Natural England (NE) has suffered some extremely large budget cuts in recent years and I sympathise with the way they are trying to do more with less, but I think we all agree that the current system isn’t working as well as it could. Both District Licensing and Earned Recognition approaches like the Bat Low Impact Class Licences have the potential to be effective in some instances, though both need more development. I’m really pleased that CIEEM, together with ALGE [Association of Local Government Ecologists] and BCT [Bat Conservation Trust], is working closely with NE to develop better alternatives. Ideally, we all want a licensing system that diverts the effort and spend of all parties into delivering better conservation outcomes, rather than complex systems and lots of paperwork.
What project or accomplishment do you consider to be the most significant in your career to date?
Well I was very proud to be awarded the Mammal Society medal in 2011, relating to guidance on surveying and mitigation of impacts on bats, badgers, and dormice; but I do worry that makes me one of the “grey beards” of the profession now.
Outside of CIEEM, what else are you currently involved in?
I have a couple of non-executive director roles for SMEs [small and medium-sized enterprises] which I really enjoy, I do some strategy consulting, and if I ever get any spare time I’m working on a book.
Further Information: Stephanie Wray has worked as an environmental consultant in the UK construction industry for over 20 years as an ecologist, EIA practitioner and sustainability consultant.
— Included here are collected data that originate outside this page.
-- ==== Sys2Proof/Machine/Hmac.lean ====
section
/-! DEFINITION. Sys2Proof/Machine/Hmac.lean: the five commands of unit HMAC (41_hmac.md rules R170 to R174). -/

namespace Sys2Proof.Machine

open Config (Params)

/-- `HMAC.CREATE` (R170). The new `scratch` holds free values (R33). -/
def cmdHmacCreate (P : Params) (tag : BitVec 8) (s : State) : Outcome :=
  match Alg.ofTag tag with
  | none => raise .invalidAlgorithm s
  | some a =>
    if s.hm.valid then raise .outOfMemory s
    else
      let m := hmacInit s.hm a (freeBytes s.freeCount a.outSize)
      complete .ok [] { s with hm := { hmacReset P m (opA s) with valid := true }, freeCount := s.freeCount + 1 }

/-- `HMAC.RESET` (R171). -/
def cmdHmacReset (P : Params) (s : State) : Outcome :=
  if s.hm.valid then complete .ok [] { s with hm := hmacReset P s.hm (opA s) } else raise .invalidArgument s

/-- `HMAC.UPDATE` (R172). -/
def cmdHmacUpdate (P : Params) (s : State) : Outcome :=
  if s.hm.valid then
    if s.hm.fin then raise .error s else complete .ok [] { s with hm := hmacUpdate P s.hm (opA s) }
  else raise .invalidArgument s

/-- `HMAC.FINISH` (R173). -/
def cmdHmacFinish (P : Params) (s : State) : Outcome :=
  if s.hm.valid then
    if s.hm.fin then raise .error s
    else complete .ok (hmacFinish P s.hm).1 { s with hm := (hmacFinish P s.hm).2 }
  else raise .invalidArgument s

/-- `HMAC.DESTROY` (R174). -/
def cmdHmacDestroy (s : State) : Outcome :=
  if s.hm.valid then complete .ok [] (dropHmac s) else complete .ok [] (surfaceWarning s)

/-- The meaning of `HMAC.CREATE`. -/
def execHmacCreate (tag : BitVec 8) (s : State) : Outcome := cmdHmacCreate params tag s

/-- The meaning of `HMAC.RESET`. -/
def execHmacReset (s : State) : Outcome := cmdHmacReset params s

/-- The meaning of `HMAC.UPDATE`. -/
def execHmacUpdate (s : State) : Outcome := cmdHmacUpdate params s

/-- The meaning of `HMAC.FINISH`. -/
def execHmacFinish (s : State) : Outcome := cmdHmacFinish params s

/-- The meaning of `HMAC.DESTROY`. -/
def execHmacDestroy (s : State) : Outcome := cmdHmacDestroy s

end Sys2Proof.Machine
end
She co-founded the leading ecological consultancy, Cresswell Associates, managing the firm for 10 years until negotiating its sale to the Hyder Consulting Group. Stephanie then joined the Hyder board and ran their successful environment division, leaving in 2010 to take up a contract with National Grid advising on the consenting of major capital projects. During this time, she completed an MBA at the University of Bath and developed diverse research interests in lean construction, organisational culture, change management, and strategy. Since then Stephanie has held partnerships at ERM and PBA, and joined the board of Biocensus as non-executive chairman in 2011. She became President of CIEEM in 2015.